Thursday, September 22, 2016

Letter From Europe: Mitterand organises poverty (1985)

The Letter from Europe column from the January 1985 issue of the Socialist Standard

SOCIALISM = NEW POVERTY reads a poster stuck up all over Paris by a conservative students' association. Of course this has nothing to do with genuine socialism but concerns rather the false variety represented by Mitterrand and his "socialist party" who have been governing French capitalism since 1981. Since the number of destitute people has increased in France since Mitterrand came to power, and partly as a result of measures which running capitalism has obliged him and his government to adopt, this slogan is not entirely unjustified. Reformists masquerading as socialists have once again dragged the name of socialism through the mud.

One of the main electoral promises made by Mitterrand and the PS in 1981 was to reduce unemployment. In a televised debate Mitterrand declared that there would be two-and-a-half million unemployed by 1985 if the policy of the outgoing conservative President. Giscard. continued (Le Monde, 7 May 1981). Well, Mitterrand beat Giscard but unemployment continued to rise. The peak of 2.5 million was in fact reached in October 1984 . . . under Mitterrand. The only thing that the Mitterrand government has reduced has been unemployment benefit and the number of unemployed entitled to it.

Unemployment benefit was only introduced in France in 1959. Before then the unemployed had to rely on hand-outs from local councils. The scheme introduced in 1959 was not a state scheme but took the form of an agreement between the employers' organisation and the unions; both employers and workers paid contributions and the scheme (known as UNEDIC) was jointly administered by representatives of both sides of industry. The state also paid a subsidy to the scheme and a small allowance to some of those who exhausted their benefit rights under it.

In 1979 (under Giscard) this scheme was reformed. Basically the contributory scheme and the state dole were amalgamated under a single administration and both benefits and contributions were increased; in addition, a formula providing for an automatic state subsidy was agreed. By 1981. however, with the deepening of the economic crisis this new scheme turned out to be too generous by capitalism's standards. The task of rectifying this fell to the newly-elected Mitterrand government.

Their tactic was to try to push this unpopular task onto the employers and the unions who had negotiated the original agreement and the subsequent reforms. The employers were willing enough and they even went so far as to repudiate the 1958 agreement setting out the scheme but the unions, understandably, were more reluctant. In the event the government itself had to take a decision, by decree in November 1982. The effect of this decree was to worsen, except for certain cases of long-term unemployment, both benefits and the conditions for obtaining them while at the same time increasing contributions.

The employers and the unions subsequently negotiated a new scheme within the framework of this decree, which came into force in March 1984. Under double pressure from both the employers and the government the unions were compelled to accept a regression to the pre-1979 position — a reflection of their weakened bargaining position with two million unemployed. In addition to longer waiting periods, shorter benefit periods, harsher benefit conditions and reduced benefits, the previous dual system of contributory benefits followed by a means- tested state dole for some of those who had exhausted their contributory benefits was re-introduced.

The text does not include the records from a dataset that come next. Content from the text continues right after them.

/-- A write to an element of a loadable buffer takes effect when the value fits the element's type
(R64, R67). -/
theorem hostWr_element {c : Config} {run : Commands} {s : State} {b : Space} {index : BitVec 28}
    (v : Word) (hb : s.busy = false) (hf : s.fault = false)
    (hr : s.outOfRange c (BitVec.ofNat 4 b.id) index = false) (ho : isOutput b = false) :
    hostWr c run (BitVec.ofNat 4 b.id) index v s =
      .next (if representable b v then s.writeElem b index.toNat v
        else s.raise ⟨.badValue, (BitVec.ofNat 4 b.id).setWidth 16⟩) := by
  have hs := (spaceOf_toNat_eq_some_iff _ b).2 rfl
  have h0 : BitVec.ofNat 4 b.id ≠ 0#4 := by cases b <;> decide
  have ht : readOnlyTarget (BitVec.ofNat 4 b.id) index = none := by
    simp only [readOnlyTarget, hs, ho, Bool.false_eq_true, if_false]
  have hd : dataWrite (BitVec.ofNat 4 b.id) index v s =
      if representable b v then s.writeElem b index.toNat v
        else s.raise ⟨.badValue, (BitVec.ofNat 4 b.id).setWidth 16⟩ := by
    simp only [dataWrite, hf, hs, Bool.false_eq_true, if_false]
  rw [hostWr, hr, ht, ← hd]
  simp [hb, h0]

/-! ### An element after a write -/

/-- Equal contents read the same. -/
theorem State.readElem_of_sameBuffer {b : Space} {s t : State} (h : sameBuffer b s t) (j : Nat) :
    t.readElem b j = s.readElem b j := by
  cases b <;> simp only [sameBuffer] at h <;> simp only [State.readElem, h]

/-- A write of an element changes one buffer, and neither CFG nor the port (R67). -/
theorem State.framed_writeElem (s : State) (b : Space) (i : Nat) (v : Word) :
    s.framed [b] (s.writeElem b i v) :=
  (State.framed.refl [b] s).write List.mem_cons_self (by cases b <;> rfl)

theorem State.sameBuffer_writeElem {b b' : Space} (h : b' ≠ b) (i : Nat) (v : Word) (s : State) :
    sameBuffer b' s (s.writeElem b i v) :=
  ((s.framed_writeElem b i v).buffers b' (by simpa using h)).1

/-- A write of one element leaves the buffer's others alone (R67). -/
theorem State.readElem_writeElem_ne (s : State) (b : Space) {i j : Nat} (v : Word) (h : j ≠ i) :
    (s.writeElem b i v).readElem b j = s.readElem b j := by
  cases b with
  | msg | sym | llr | samp => simp only [State.readElem, State.writeElem, Mem.rd_wr_ne _ _ h]
  | pay | crc | cw => simp only [State.readElem, State.writeElem, getMsbD_putBit, if_neg h]
  | wave | spec | cand | res => rfl

/-- A word that is a bit is its bit 0, extended. -/
theorem setWidth_bit_of_lt {v : Word} (h : v.toNat < 2) :
    (BitVec.ofBool (v.getLsbD 0)).setWidth 32 = v := by
  obtain rfl | rfl : v = 0#32 ∨ v = 1#32 := by bv_omega
  · rfl
  · rfl

/-- A word that fits in `w` bits is its low `w` bits, extended. -/
theorem setWidth_setWidth_of_lt {w : Nat} {v : Word} (h : v.toNat < 2 ^ w) :
    (v.setWidth w).setWidth 32 = v := by
  apply BitVec.eq_of_toNat_eq
  rw [BitVec.toNat_setWidth, BitVec.toNat_setWidth, Nat.mod_eq_of_lt h, Nat.mod_eq_of_lt v.isLt]

/-- A value that fits the element's type reads back from the element it was written to (R64, R67). -/
theorem State.readElem_writeElem_self {c : Config} {s : State} {b : Space} {i : Nat} {v : Word}
    (hm : s.memoriesOk) (hi : i < s.elements c b) (hv : representable b v = true) :
    (s.writeElem b i v).readElem b i = v := by
  cases b with
  | msg => exact Mem.rd_wr_self i v hm.msg
  | llr => exact Mem.rd_wr_self i v hm.llr
  | sym =>
    simp only [State.readElem, State.writeElem, Mem.rd_wr_self _ _ hm.sym]
    exact setWidth_setWidth_of_lt (of_decide_eq_true hv)
  | samp =>
    simp only [State.readElem, State.writeElem, Mem.rd_wr_self _ _ hm.samp]
    exact (eq_of_beq hv).symm
  | pay | crc | cw =>
    simp only [State.elements] at hi
    simp only [State.readElem, State.writeElem, getMsbD_putBit, hi, if_true, decide_true,
      Bool.true_and]
    exact setWidth_bit_of_lt (of_decide_eq_true hv)
  | wave | spec | cand | res => exact absurd hv Bool.false_ne_true

@[simp] theorem State.writeElem_busy (s : State) (b : Space) (i : Nat) (v : Word) :
    (s.writeElem b i v).busy = s.busy := by
  cases b <;> rfl

@[simp] theorem State.writeElem_nt (s : State) (b : Space) (i : Nat) (v : Word) :
    (s.writeElem b i v).nt = s.nt := by
  cases b <;> rfl

/-- A HOST.RD of an element of a data space (R66). -/
theorem step_of_element_read {s : State} {b : Space} {i : BitVec 28} {l : Option Nat}
    {rest : List PortEvent} (hb : s.busy = false)
    (hp : s.port = ⟨l, .rd (BitVec.ofNat 4 b.id) i⟩ :: rest)
    (hi : i.toNat < s.elements Config.block b) :
    step s = .next { s with port := rest, rdata := s.readElem b i.toNat } := by
  rw [step_of_read hb hp rfl, State.outOfRange_of_lt hi, if_neg Bool.false_ne_true,
    State.readPort_space]

/-- A HOST.WR of a value that fits to an element of a loadable buffer (R67). -/
theorem step_of_element_write {s : State} {b : Space} {i : BitVec 28} {v : Word} {l : Option Nat}
    {rest : List PortEvent} (hb : s.busy = false) (hf : s.fault = false)
    (hp : s.port = ⟨l, .wr (BitVec.ofNat 4 b.id) i v⟩ :: rest) (ho : isOutput b = false)
    (hi : i.toNat < s.elements Config.block b) (hv : representable b v = true) :
    step s = .next (State.writeElem b i.toNat v { s with port := rest }) := by
  rw [step_of_write hb hp rfl,
    hostWr_element (s := { s with port := rest }) v hb hf (State.outOfRange_of_lt hi) ho, if_pos hv]

/-- The read of an element just written finds the block idle, with the same counts (R66). -/
theorem step_of_written_element_read {s : State} {b : Space} {i : BitVec 28} {v : Word}
    {l : Option Nat} {rest : List PortEvent} (hb : s.busy = false)
    (hp : s.port = ⟨l, .rd (BitVec.ofNat 4 b.id) i⟩ :: rest) (hm : s.memoriesOk)
    (hi : i.toNat < s.elements Config.block b) (hv : representable b v = true) :
    step (s.writeElem b i.toNat v) =
      .next { s.writeElem b i.toNat v with port := rest, rdata := v } := by
  have hb' := (s.writeElem_busy b i.toNat v).trans hb
  have hp' := (s.framed_writeElem b i.toNat v).port.trans hp
  have hn := State.elements_congr Config.block (s.writeElem_nt b i.toNat v) b
  rw [step_of_element_read hb' hp' (hn ▸ hi), State.readElem_writeElem_self hm hi hv]

/-! ### Writes that fault -/

/-- A write to a space 8 or above is a write to an output (R72, R73). -/
theorem readOnlyTarget_of_output {space : BitVec 4} {b : Space} {index : BitVec 28}
    (hs : space = BitVec.ofNat 4 b.id) (h : 8 ≤ space.toNat) :
    readOnlyTarget space index = some (space.setWidth 16) := by
  have hs := (spaceOf_toNat_eq_some_iff space b).2 hs
  have ho : isOutput b = true := by
    rw [isOutput_eq_decide, ← (spaceOf_eq_some_iff _ b).1 hs]
    exact decide_eq_true h
  rw [readOnlyTarget, hs]
  exact if_pos ho

/-- The read-only registers (R38). -/
theorem isReadOnly_of_mem : ∀ i ∈ [1, 2, 3, 4, 5, 6, 7, 8, 9, 11, 13, 14], isReadOnly i = true := by
  decide

theorem isRegister_of_isReadOnly {i : Nat} (h : isReadOnly i = true) : isRegister i = true := by
  simp only [isReadOnly, Bool.and_eq_true] at h
  obtain ⟨⟨hr, -⟩, -⟩ := h
  exact hr

/-- A word with a bit set above its low `k` bits is at least `2 ^ k`. -/
theorem two_pow_le_of_ushiftRight_ne_zero {v : Word} {k : Nat} (h : v >>> k ≠ 0#32) :
    2 ^ k ≤ v.toNat := by
  by_contra hlt
  apply h
  apply BitVec.eq_of_toNat_eq
  rw [BitVec.toNat_ushiftRight, Nat.shiftRight_eq_div_pow, Nat.div_eq_of_lt (not_le.1 hlt)]
  rfl

/-- The values the narrow element types cannot hold (R64). -/
theorem exists_not_representable {space : BitVec 4} {v : Word}
    (h : (space ∈ [2#4, 3#4, 4#4] ∧ v >>> 1 ≠ 0#32) ∨ (space = 5#4 ∧ v >>> 3 ≠ 0#32) ∨
      (space = 7#4 ∧ v ≠ (v.setWidth 16).signExtend 32)) :
    ∃ b : Space, space = BitVec.ofNat 4 b.id ∧ isOutput b = false ∧ representable b v = false := by
  rcases h with ⟨hs, hv⟩ | ⟨rfl, hv⟩ | ⟨rfl, hv⟩
  · have hbit : decide (v.toNat < 2) = false :=
      decide_eq_false (not_lt.2 (two_pow_le_of_ushiftRight_ne_zero hv))
    simp only [List.mem_cons, List.not_mem_nil, or_false] at hs
    rcases hs with rfl | rfl | rfl
    · exact ⟨.pay, rfl, rfl, hbit⟩
    · exact ⟨.crc, rfl, rfl, hbit⟩
    · exact ⟨.cw, rfl, rfl, hbit⟩
  · exact ⟨.sym, rfl, rfl,
      decide_eq_false (not_lt.2 (two_pow_le_of_ushiftRight_ne_zero hv))⟩
  · exact ⟨.samp, rfl, rfl, beq_eq_false_iff_ne.2 hv⟩

/-! ### The statements -/

/-- Settles O9: the fault entry of a faulted block is the identity, and so is every other effect of a
write. -/
theorem faultedBlockIsInert : Obligations.FaultedBlockIsInert := by
  intro s e rest hf hb hp
  refine ⟨fun space index ht => ?_, fun space index v ht hne => ⟨{ s with port := rest }, ?_, rfl⟩⟩
  · rw [step_of_read hb hp ht, State.raise_of_fault (s := { s with port := rest }) _ hf]
    cases hr : s.outOfRange Config.block space index with
    | true => exact ⟨_, rfl, rfl, fun h => absurd h.symm Bool.false_ne_true⟩
    | false => exact ⟨_, rfl, rfl, fun _ => rfl⟩
  · rw [step_of_write hb hp ht]
    have hf' : ({ s with port := rest } : State).fault ≠ false := by simp [hf]
    rcases hostWr_cases Config.block exec space index v { s with port := rest } with ⟨p, h⟩ |
      ⟨-, hs, hi, h⟩ | ⟨-, h, -⟩ | ⟨h, -⟩ | ⟨-, h, -⟩ | ⟨-, h, -⟩ | ⟨-, h⟩
    · rw [h, State.raise_of_fault (s := { s with port := rest }) p hf]
    · have hv : v ≠ 0x21000000#32 := fun hv => hne ⟨hs, hi, hv⟩
      rw [h, issue, if_pos hf, if_neg hv]
    · exact absurd h hf'
    · exact absurd h hf'
    · exact absurd h hf'
    · exact absurd h hf'
    · exact h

The main way in which the November 1982 decree saved money for the government was by reducing the number of the unemployed in receipt of benefit. A surprisingly high number of the unemployed in France receive no unemployment benefit at all. According to a survey carried out by UNEDIC and released to the press last November, some 40 per cent of job-seekers in France receive no benefit. This represents nearly a million people. Some of these will be married women with husbands in work or young people still living at home so they won't be completely destitute (though the standard of living of the families concerned is of course drastically reduced). However a large proportion of them must rely on charities or, as before 1959, on any hand-outs they can get from their local council.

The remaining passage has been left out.